Your task ▸ Output only the lines below from the one containing "(s.lane x).bit Reg.XF_CTRL_LOCK = false ∨" to the one containing "Reg.XF_CTRL_WIN, Reg.XF_CTRL_LAUNCH] →", exactly as written, both ends kept.
Source material START
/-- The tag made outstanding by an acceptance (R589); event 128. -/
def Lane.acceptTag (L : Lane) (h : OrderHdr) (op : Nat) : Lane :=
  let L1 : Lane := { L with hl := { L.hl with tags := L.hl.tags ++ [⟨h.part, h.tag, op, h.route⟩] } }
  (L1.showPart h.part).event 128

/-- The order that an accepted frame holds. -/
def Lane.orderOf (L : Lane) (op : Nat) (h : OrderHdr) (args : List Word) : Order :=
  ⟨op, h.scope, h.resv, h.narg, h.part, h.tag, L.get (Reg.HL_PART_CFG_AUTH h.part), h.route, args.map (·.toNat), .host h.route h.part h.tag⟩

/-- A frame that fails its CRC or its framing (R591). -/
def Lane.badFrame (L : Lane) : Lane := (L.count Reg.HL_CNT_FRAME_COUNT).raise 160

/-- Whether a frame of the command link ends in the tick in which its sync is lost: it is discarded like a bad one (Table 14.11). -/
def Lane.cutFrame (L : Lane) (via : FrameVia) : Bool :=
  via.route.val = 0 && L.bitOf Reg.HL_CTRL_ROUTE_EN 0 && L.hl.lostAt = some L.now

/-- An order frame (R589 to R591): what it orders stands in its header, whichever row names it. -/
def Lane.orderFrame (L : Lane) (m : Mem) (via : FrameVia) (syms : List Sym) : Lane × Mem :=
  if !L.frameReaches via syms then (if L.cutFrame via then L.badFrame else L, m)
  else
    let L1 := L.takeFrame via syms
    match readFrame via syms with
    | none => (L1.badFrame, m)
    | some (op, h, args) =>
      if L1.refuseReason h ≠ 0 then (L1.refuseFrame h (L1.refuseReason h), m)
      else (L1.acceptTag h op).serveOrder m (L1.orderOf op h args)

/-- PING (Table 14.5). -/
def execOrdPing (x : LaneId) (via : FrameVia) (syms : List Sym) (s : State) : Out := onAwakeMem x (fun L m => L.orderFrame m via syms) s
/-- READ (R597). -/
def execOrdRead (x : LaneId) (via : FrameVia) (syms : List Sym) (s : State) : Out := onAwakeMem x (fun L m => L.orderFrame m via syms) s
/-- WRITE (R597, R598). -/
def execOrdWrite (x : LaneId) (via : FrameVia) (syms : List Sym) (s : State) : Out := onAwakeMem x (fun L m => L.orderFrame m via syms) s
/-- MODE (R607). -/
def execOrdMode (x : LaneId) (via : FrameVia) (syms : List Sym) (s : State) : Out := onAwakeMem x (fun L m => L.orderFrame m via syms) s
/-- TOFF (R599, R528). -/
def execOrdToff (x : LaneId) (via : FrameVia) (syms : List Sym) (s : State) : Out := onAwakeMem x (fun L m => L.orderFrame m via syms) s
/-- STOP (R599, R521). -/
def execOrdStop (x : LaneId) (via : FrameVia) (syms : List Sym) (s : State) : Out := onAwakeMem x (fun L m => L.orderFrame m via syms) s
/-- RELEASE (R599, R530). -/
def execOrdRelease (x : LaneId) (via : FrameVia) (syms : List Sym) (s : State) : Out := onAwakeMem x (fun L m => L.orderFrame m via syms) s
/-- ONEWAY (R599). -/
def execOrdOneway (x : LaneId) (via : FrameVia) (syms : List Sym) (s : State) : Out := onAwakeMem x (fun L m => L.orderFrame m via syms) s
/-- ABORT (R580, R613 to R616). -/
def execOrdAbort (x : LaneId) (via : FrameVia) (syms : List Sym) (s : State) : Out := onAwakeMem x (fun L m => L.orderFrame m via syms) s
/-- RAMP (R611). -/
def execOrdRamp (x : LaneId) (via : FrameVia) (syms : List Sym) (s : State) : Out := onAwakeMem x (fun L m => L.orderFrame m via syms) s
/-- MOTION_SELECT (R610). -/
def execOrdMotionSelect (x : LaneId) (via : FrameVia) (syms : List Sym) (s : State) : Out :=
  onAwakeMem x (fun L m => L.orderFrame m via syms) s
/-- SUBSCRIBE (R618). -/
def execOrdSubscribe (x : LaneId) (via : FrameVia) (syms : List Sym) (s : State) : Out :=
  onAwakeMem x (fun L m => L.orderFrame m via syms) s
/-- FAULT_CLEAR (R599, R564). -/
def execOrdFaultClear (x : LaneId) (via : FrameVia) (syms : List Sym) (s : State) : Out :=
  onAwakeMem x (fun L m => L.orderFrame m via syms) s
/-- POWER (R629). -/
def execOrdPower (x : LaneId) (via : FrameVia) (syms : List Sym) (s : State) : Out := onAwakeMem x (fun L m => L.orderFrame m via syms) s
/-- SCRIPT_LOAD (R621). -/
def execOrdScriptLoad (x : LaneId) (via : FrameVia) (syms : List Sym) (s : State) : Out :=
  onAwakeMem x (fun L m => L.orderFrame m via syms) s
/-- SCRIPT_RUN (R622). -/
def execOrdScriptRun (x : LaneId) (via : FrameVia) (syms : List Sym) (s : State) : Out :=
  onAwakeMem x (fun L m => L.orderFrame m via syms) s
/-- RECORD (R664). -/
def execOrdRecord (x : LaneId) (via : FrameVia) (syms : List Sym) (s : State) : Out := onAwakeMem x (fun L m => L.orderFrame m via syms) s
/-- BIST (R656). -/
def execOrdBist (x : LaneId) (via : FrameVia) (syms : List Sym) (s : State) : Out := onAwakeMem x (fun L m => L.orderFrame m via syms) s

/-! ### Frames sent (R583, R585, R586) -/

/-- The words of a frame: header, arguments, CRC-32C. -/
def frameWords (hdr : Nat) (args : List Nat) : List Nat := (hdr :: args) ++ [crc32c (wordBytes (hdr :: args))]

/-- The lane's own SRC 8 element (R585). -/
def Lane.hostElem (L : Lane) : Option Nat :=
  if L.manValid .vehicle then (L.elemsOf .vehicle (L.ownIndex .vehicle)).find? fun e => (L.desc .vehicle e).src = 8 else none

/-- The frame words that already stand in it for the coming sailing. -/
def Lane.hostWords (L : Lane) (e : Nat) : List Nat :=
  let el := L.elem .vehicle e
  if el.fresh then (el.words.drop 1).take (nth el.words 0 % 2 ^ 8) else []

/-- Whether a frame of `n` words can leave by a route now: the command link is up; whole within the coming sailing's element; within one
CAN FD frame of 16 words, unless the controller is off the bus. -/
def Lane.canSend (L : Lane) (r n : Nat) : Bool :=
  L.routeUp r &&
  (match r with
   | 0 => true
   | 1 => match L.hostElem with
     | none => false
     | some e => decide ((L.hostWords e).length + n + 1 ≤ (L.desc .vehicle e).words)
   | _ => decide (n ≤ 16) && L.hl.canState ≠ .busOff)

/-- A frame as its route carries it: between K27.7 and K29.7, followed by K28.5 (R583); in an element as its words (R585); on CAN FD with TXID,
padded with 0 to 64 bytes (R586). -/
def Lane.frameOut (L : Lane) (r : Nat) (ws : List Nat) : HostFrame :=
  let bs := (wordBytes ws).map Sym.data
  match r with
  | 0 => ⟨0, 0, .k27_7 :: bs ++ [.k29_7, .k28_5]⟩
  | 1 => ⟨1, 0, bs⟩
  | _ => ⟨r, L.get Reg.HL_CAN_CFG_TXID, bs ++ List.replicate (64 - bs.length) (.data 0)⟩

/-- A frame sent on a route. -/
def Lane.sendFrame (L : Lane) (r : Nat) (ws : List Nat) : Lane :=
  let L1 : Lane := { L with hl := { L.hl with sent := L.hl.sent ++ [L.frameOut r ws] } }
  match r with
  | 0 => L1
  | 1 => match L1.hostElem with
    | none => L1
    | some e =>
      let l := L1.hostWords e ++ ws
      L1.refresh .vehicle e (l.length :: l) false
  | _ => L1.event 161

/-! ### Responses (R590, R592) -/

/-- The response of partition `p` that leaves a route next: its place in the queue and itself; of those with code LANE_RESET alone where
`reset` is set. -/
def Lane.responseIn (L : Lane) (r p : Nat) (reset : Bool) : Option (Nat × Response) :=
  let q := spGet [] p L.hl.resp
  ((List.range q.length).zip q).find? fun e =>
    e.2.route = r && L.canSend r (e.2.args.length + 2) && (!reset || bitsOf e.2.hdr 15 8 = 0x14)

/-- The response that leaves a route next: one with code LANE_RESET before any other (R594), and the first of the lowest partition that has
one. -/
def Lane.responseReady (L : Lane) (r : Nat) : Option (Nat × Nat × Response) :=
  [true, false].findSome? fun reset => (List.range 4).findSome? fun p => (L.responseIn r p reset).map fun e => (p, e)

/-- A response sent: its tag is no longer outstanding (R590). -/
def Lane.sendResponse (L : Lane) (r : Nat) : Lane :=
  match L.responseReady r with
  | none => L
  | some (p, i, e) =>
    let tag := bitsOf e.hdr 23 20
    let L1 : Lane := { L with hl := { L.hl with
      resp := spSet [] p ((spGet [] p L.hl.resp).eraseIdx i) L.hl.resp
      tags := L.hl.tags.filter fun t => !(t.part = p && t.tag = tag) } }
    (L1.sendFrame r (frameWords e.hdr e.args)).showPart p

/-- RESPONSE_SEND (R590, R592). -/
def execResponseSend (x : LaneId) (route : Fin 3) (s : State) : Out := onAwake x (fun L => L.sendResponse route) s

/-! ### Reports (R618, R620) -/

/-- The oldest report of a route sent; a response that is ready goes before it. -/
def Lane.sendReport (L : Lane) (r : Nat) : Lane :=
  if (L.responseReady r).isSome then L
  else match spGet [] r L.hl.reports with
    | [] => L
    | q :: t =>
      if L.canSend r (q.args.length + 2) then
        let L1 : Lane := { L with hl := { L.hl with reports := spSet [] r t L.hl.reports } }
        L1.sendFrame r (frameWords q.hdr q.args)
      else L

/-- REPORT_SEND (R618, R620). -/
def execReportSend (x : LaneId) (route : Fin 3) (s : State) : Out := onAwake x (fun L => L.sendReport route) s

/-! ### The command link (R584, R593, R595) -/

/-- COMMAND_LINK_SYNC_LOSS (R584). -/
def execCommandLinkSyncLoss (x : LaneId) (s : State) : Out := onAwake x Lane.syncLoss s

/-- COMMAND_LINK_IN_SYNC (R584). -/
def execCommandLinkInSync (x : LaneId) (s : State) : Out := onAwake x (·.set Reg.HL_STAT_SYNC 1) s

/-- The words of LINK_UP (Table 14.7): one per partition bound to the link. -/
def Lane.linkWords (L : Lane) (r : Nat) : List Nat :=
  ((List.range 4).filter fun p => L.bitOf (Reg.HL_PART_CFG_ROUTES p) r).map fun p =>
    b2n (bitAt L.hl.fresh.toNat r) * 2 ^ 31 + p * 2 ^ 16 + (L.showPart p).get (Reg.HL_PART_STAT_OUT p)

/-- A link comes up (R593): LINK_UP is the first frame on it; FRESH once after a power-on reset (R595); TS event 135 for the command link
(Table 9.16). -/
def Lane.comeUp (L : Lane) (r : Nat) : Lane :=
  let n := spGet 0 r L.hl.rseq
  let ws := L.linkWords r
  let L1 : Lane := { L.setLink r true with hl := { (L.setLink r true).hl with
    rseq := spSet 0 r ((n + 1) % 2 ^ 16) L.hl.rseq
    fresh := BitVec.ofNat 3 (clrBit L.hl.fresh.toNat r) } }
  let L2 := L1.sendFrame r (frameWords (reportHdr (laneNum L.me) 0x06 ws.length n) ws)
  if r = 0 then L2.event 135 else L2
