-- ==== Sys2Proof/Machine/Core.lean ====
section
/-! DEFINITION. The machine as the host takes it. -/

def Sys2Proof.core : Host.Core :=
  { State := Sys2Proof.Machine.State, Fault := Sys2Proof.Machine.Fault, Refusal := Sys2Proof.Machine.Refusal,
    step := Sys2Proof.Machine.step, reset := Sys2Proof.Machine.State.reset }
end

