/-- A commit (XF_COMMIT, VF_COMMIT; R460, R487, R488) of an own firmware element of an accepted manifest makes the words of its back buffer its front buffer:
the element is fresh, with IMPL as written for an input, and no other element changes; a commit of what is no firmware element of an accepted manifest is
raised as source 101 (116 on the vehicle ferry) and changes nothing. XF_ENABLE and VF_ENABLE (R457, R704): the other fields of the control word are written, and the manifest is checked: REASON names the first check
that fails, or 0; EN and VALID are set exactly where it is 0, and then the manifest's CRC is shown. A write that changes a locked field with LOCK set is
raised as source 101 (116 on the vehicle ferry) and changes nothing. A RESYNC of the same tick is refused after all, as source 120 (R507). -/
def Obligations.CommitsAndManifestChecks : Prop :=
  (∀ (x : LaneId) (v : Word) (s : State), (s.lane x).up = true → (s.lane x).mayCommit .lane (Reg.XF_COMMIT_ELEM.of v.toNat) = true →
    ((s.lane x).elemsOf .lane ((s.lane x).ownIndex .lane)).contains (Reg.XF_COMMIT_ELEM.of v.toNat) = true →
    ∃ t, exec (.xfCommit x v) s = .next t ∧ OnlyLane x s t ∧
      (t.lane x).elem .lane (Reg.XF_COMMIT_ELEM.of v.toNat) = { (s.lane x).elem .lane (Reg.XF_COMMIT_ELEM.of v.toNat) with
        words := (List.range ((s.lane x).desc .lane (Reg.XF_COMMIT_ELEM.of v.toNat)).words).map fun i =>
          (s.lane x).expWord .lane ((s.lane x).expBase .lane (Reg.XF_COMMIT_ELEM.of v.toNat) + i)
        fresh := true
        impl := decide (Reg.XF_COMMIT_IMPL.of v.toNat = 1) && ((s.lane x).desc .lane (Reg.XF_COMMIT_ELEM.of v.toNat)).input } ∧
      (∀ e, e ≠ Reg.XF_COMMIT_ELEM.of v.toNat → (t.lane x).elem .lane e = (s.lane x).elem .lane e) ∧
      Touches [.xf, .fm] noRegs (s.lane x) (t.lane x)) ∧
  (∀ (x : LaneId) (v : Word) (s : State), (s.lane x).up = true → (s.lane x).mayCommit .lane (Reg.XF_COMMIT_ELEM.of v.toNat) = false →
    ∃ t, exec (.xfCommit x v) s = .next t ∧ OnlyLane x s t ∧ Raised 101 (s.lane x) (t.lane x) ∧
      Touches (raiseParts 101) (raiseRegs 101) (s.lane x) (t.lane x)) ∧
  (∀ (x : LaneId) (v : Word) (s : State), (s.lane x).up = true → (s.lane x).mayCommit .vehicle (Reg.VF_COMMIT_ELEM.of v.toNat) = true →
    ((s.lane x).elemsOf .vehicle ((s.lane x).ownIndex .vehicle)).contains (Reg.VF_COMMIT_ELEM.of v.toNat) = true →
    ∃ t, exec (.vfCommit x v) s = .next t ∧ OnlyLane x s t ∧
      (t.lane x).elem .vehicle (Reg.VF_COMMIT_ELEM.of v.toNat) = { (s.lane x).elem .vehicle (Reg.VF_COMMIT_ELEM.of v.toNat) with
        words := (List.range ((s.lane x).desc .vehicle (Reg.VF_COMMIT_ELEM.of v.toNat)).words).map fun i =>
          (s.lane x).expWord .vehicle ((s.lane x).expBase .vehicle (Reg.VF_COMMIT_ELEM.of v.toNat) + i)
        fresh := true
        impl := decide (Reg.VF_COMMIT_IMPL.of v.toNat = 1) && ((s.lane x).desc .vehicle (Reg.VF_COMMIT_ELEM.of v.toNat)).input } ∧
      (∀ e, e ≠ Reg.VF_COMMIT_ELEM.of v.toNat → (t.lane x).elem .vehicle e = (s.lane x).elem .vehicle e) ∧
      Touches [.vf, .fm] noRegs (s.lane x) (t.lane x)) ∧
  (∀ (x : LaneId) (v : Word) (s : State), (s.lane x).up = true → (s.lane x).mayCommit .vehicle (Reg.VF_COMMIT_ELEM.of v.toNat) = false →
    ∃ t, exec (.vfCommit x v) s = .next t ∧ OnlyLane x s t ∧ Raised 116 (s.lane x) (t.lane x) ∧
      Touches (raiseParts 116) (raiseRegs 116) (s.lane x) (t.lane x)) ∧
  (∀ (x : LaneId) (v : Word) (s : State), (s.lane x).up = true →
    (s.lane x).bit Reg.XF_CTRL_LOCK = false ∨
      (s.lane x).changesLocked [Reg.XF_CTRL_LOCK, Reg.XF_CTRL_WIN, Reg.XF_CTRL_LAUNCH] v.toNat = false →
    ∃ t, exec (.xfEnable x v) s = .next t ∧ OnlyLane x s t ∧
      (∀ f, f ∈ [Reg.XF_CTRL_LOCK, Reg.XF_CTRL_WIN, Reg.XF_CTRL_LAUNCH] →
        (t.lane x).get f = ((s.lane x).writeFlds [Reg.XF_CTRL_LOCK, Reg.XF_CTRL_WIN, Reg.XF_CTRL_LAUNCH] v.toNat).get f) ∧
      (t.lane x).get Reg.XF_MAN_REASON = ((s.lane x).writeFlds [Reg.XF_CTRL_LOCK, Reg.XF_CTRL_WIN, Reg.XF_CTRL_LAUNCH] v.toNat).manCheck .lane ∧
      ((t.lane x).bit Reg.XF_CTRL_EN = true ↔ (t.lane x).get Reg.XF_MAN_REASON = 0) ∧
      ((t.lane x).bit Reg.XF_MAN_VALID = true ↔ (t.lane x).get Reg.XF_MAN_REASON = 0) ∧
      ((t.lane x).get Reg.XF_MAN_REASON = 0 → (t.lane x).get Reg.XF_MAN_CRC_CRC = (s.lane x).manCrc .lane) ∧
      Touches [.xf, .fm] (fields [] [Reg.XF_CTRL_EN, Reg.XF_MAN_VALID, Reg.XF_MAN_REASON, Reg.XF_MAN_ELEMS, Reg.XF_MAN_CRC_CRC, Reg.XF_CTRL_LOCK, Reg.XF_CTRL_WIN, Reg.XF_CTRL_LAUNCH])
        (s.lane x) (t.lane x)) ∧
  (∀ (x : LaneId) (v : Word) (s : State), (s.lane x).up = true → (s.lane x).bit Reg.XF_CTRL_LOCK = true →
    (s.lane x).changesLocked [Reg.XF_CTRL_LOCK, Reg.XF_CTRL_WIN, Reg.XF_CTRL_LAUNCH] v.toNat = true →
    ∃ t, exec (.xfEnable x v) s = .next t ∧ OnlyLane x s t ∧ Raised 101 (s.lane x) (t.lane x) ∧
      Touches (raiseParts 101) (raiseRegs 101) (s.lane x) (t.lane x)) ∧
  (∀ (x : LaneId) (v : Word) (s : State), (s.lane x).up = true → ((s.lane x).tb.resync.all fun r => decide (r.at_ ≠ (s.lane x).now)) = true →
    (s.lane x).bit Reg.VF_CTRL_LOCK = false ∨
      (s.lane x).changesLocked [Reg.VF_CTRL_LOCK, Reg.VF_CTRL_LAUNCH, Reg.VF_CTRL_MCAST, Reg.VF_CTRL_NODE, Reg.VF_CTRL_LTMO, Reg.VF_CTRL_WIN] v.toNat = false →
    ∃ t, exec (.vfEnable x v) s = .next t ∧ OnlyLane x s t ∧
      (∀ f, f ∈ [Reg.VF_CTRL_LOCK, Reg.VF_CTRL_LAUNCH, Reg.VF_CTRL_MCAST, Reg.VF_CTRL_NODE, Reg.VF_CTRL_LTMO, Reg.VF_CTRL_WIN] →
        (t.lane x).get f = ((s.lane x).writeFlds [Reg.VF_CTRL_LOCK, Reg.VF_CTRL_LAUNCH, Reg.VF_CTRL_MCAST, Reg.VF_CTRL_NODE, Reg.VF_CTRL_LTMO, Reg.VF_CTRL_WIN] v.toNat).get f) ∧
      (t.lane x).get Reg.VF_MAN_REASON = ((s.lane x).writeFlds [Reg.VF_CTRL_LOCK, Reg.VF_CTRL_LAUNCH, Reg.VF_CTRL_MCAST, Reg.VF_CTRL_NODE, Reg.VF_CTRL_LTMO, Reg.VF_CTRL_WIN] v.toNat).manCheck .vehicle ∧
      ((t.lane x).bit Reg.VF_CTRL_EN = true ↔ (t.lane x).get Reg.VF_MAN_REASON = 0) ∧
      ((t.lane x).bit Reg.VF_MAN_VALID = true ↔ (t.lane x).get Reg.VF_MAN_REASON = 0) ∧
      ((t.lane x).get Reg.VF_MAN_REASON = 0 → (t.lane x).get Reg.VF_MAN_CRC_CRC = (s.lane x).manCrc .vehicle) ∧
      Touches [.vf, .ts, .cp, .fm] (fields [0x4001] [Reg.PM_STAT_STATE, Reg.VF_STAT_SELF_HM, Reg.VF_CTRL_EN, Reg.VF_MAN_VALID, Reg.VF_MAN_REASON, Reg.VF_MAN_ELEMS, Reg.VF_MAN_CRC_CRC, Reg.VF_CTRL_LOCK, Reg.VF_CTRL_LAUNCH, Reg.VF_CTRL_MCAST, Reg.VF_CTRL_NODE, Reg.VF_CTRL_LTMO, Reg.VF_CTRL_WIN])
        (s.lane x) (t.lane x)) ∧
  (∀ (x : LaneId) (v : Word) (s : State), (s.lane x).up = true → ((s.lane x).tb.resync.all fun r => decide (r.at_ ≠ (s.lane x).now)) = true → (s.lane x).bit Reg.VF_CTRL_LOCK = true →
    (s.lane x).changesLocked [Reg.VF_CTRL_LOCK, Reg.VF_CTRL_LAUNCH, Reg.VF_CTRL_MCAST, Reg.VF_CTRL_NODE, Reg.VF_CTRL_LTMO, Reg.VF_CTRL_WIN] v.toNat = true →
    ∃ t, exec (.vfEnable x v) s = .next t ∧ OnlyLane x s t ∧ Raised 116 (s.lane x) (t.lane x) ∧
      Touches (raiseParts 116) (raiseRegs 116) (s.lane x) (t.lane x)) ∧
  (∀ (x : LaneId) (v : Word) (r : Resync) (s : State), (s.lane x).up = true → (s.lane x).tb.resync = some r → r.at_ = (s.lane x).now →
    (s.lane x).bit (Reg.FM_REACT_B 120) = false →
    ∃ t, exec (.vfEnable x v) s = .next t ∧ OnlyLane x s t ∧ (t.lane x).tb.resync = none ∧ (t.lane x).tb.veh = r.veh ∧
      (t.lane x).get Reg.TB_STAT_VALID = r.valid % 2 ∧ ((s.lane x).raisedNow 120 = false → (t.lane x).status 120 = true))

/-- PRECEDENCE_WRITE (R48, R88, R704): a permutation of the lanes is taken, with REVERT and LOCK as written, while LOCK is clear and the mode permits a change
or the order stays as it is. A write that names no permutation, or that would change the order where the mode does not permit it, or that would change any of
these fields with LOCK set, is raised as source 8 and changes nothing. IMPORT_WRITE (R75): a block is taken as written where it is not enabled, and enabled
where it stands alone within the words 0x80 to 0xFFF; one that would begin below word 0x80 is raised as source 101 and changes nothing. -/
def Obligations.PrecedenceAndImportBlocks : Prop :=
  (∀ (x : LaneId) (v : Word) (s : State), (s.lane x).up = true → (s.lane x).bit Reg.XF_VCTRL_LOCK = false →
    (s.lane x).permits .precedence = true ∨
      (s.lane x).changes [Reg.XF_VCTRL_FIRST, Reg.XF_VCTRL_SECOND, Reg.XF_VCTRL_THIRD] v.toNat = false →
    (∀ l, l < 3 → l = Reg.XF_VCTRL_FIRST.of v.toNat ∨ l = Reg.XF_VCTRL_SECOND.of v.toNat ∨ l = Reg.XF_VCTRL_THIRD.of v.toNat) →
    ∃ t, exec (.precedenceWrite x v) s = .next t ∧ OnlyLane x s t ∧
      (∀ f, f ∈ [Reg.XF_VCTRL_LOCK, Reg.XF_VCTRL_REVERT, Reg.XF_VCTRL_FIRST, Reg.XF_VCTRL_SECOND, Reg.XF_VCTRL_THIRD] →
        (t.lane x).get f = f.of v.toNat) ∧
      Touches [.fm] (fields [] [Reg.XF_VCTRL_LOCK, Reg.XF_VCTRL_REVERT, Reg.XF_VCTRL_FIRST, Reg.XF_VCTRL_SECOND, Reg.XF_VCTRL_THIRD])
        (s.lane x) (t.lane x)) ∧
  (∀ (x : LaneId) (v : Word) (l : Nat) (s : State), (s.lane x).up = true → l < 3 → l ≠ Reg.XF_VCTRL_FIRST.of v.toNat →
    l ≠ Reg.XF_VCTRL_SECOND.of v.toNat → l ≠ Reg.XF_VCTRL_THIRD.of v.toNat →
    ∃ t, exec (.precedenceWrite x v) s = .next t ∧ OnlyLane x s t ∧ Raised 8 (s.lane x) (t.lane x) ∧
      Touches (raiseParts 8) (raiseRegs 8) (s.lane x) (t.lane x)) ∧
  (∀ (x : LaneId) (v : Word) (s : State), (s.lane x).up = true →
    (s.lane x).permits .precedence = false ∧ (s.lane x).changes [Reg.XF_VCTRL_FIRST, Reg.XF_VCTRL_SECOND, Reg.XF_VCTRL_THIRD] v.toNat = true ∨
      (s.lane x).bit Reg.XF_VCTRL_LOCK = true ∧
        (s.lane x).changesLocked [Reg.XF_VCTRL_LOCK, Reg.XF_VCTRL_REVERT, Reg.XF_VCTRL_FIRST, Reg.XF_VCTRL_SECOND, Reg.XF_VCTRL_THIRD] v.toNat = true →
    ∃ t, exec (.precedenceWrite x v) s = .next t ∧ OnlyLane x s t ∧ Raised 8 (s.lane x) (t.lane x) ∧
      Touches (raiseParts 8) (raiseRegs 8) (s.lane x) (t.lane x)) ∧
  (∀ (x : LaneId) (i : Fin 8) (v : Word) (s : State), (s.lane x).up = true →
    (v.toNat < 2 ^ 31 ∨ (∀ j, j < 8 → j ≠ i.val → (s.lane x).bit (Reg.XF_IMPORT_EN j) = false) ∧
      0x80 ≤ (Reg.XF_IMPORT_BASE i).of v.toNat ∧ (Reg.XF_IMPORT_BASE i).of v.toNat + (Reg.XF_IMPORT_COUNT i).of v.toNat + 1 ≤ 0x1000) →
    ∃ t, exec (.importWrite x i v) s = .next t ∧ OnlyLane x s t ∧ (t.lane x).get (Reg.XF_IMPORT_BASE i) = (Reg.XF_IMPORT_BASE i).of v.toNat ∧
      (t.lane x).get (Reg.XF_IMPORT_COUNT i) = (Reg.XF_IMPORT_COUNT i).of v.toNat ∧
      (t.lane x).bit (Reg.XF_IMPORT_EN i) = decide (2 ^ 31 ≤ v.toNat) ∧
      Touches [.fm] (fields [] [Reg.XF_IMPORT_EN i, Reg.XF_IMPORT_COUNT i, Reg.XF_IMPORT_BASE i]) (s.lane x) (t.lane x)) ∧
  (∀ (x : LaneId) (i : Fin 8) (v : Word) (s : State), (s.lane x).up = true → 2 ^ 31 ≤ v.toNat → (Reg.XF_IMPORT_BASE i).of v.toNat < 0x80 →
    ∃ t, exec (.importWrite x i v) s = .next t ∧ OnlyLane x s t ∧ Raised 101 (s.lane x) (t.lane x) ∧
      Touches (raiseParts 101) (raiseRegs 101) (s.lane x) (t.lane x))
Source material END
Exercise answer ▸
    (s.lane x).bit Reg.XF_CTRL_LOCK = false ∨
      (s.lane x).changesLocked [Reg.XF_CTRL_LOCK, Reg.XF_CTRL_WIN, Reg.XF_CTRL_LAUNCH] v.toNat = false →
    ∃ t, exec (.xfEnable x v) s = .next t ∧ OnlyLane x s t ∧
      (∀ f, f ∈ [Reg.XF_CTRL_LOCK, Reg.XF_CTRL_WIN, Reg.XF_CTRL_LAUNCH] →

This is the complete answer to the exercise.